As Don De Lillo approaches 80, he meditates upon death
“We are born without choosing to be. Should we have to die in the same manner? Isn’t it a human glory to refuse to accept a certain fate?” — Zero K
Immortality through cryonics is the central plot device in the latest novel by Don De Lillo, one of America’s best writers. Zero K takes the reader to a remote secret compound called “the Convergence” where bodies are frozen until a technology is developed to awaken them.
A billionaire takes his dying wife there to be frozen and has to decide whether he will join her, even though he is healthy, or whether he will live on, battling against existential doubt and a loveless life.
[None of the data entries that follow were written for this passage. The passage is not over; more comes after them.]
-- ==== Sys2Proof/Laws/State.lean ====
section
/-! SUPPORT. The small lemmas of State: what each update leaves in each field. -/

namespace Sys2Proof.Machine

/-! ### setTeam -/

@[simp] theorem State.setTeam_power (s : State) (tk : Nat) (t : Team) : (s.setTeam tk t).power = s.power := rfl
@[simp] theorem State.setTeam_lostLink (s : State) (tk : Nat) (t : Team) : (s.setTeam tk t).lostLink = s.lostLink := rfl
@[simp] theorem State.setTeam_ms (s : State) (tk : Nat) (t : Team) : (s.setTeam tk t).ms = s.ms := rfl
@[simp] theorem State.setTeam_clusters (s : State) (tk : Nat) (t : Team) : (s.setTeam tk t).clusters = s.clusters := rfl
@[simp] theorem State.setTeam_streams (s : State) (tk : Nat) (t : Team) : (s.setTeam tk t).streams = s.streams := rfl
@[simp] theorem State.setTeam_parts (s : State) (tk : Nat) (t : Team) : (s.setTeam tk t).parts = s.parts := rfl
@[simp] theorem State.setTeam_jobs (s : State) (tk : Nat) (t : Team) : (s.setTeam tk t).jobs = s.jobs := rfl
@[simp] theorem State.setTeam_nextJob (s : State) (tk : Nat) (t : Team) : (s.setTeam tk t).nextJob = s.nextJob := rfl
@[simp] theorem State.setTeam_issueNo (s : State) (tk : Nat) (t : Team) : (s.setTeam tk t).issueNo = s.issueNo := rfl
@[simp] theorem State.setTeam_nextCtx (s : State) (tk : Nat) (t : Team) : (s.setTeam tk t).nextCtx = s.nextCtx := rfl
@[simp] theorem State.setTeam_saved (s : State) (tk : Nat) (t : Team) : (s.setTeam tk t).saved = s.saved := rfl
@[simp] theorem State.setTeam_syscalls (s : State) (tk : Nat) (t : Team) : (s.setTeam tk t).syscalls = s.syscalls := rfl
@[simp] theorem State.setTeam_trans (s : State) (tk : Nat) (t : Team) : (s.setTeam tk t).trans = s.trans := rfl
@[simp] theorem State.setTeam_links (s : State) (tk : Nat) (t : Team) : (s.setTeam tk t).links = s.links := rfl
@[simp] theorem State.setTeam_cxl (s : State) (tk : Nat) (t : Team) : (s.setTeam tk t).cxl = s.cxl := rfl
@[simp] theorem State.setTeam_physMap (s : State) (tk : Nat) (t : Team) : (s.setTeam tk t).physMap = s.physMap := rfl
@[simp] theorem State.setTeam_reply (s : State) (tk : Nat) (t : Team) : (s.setTeam tk t).reply = s.reply := rfl
@[simp] theorem State.setTeam_svFuses (s : State) (tk : Nat) (t : Team) : (s.setTeam tk t).svFuses = s.svFuses := rfl
@[simp] theorem State.setTeam_fwFuses (s : State) (tk : Nat) (t : Team) : (s.setTeam tk t).fwFuses = s.fwFuses := rfl
@[simp] theorem State.setTeam_rootDigest (s : State) (tk : Nat) (t : Team) : (s.setTeam tk t).rootDigest = s.rootDigest := rfl
@[simp] theorem State.setTeam_opKey (s : State) (tk : Nat) (t : Team) : (s.setTeam tk t).opKey = s.opKey := rfl
@[simp] theorem State.setTeam_devKey (s : State) (tk : Nat) (t : Team) : (s.setTeam tk t).devKey = s.devKey := rfl
@[simp] theorem State.setTeam_fwA (s : State) (tk : Nat) (t : Team) : (s.setTeam tk t).fwA = s.fwA := rfl
@[simp] theorem State.setTeam_fwB (s : State) (tk : Nat) (t : Team) : (s.setTeam tk t).fwB = s.fwB := rfl
@[simp] theorem State.setTeam_stored (s : State) (tk : Nat) (t : Team) : (s.setTeam tk t).stored = s.stored := rfl
@[simp] theorem State.setTeam_pairW (s : State) (tk : Nat) (t : Team) : (s.setTeam tk t).pairW = s.pairW := rfl
@[simp] theorem State.setTeam_pairNext (s : State) (tk : Nat) (t : Team) : (s.setTeam tk t).pairNext = s.pairNext := rfl
@[simp] theorem State.setTeam_epoch (s : State) (tk : Nat) (t : Team) : (s.setTeam tk t).epoch = s.epoch := rfl
@[simp] theorem State.setTeam_energy (s : State) (tk : Nat) (t : Team) : (s.setTeam tk t).energy = s.energy := rfl
@[simp] theorem State.setTeam_flash (s : State) (tk : Nat) (t : Team) : (s.setTeam tk t).flash = s.flash := rfl
@[simp] theorem State.setTeam_rates (s : State) (tk : Nat) (t : Team) : (s.setTeam tk t).rates = s.rates := rfl
@[simp] theorem State.setTeam_wearAge (s : State) (tk : Nat) (t : Team) : (s.setTeam tk t).wearAge = s.wearAge := rfl
@[simp] theorem State.setTeam_rounds (s : State) (tk : Nat) (t : Team) : (s.setTeam tk t).rounds = s.rounds := rfl
@[simp] theorem State.setTeam_msis (s : State) (tk : Nat) (t : Team) : (s.setTeam tk t).msis = s.msis := rfl
@[simp] theorem State.setTeam_fresh (s : State) (tk : Nat) (t : Team) : (s.setTeam tk t).fresh = s.fresh := rfl
@[simp] theorem State.setTeam_agenda (s : State) (tk : Nat) (t : Team) : (s.setTeam tk t).agenda = s.agenda := rfl
@[simp] theorem State.setTeam_turns (s : State) (tk : Nat) (t : Team) : (s.setTeam tk t).turns = s.turns := rfl
@[simp] theorem State.setTeam_cur (s : State) (tk : Nat) (t : Team) : (s.setTeam tk t).cur = s.cur := rfl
The story is narrated by his son who is sceptical of the promises of the cult of frozen immortality and returns to New York in the second half of the novel.
The Convergence is a elaborate pastiche of the real-life Alcor Life Extension Foundation, a facility in Scottsdale, Arizona, where 144 heads and bodies along with a few dozen pets are currently stored in liquid nitrogen awaiting resurrection.
The setting of his 16th novel gives De Lillo abundant opportunity for his signature reflections on life, death, commercialism, branding, marriage and the loneliness and alienation of post-modern living. As most reviewers have pointed out, the 79-year-old author is reflecting on his own mortality as well.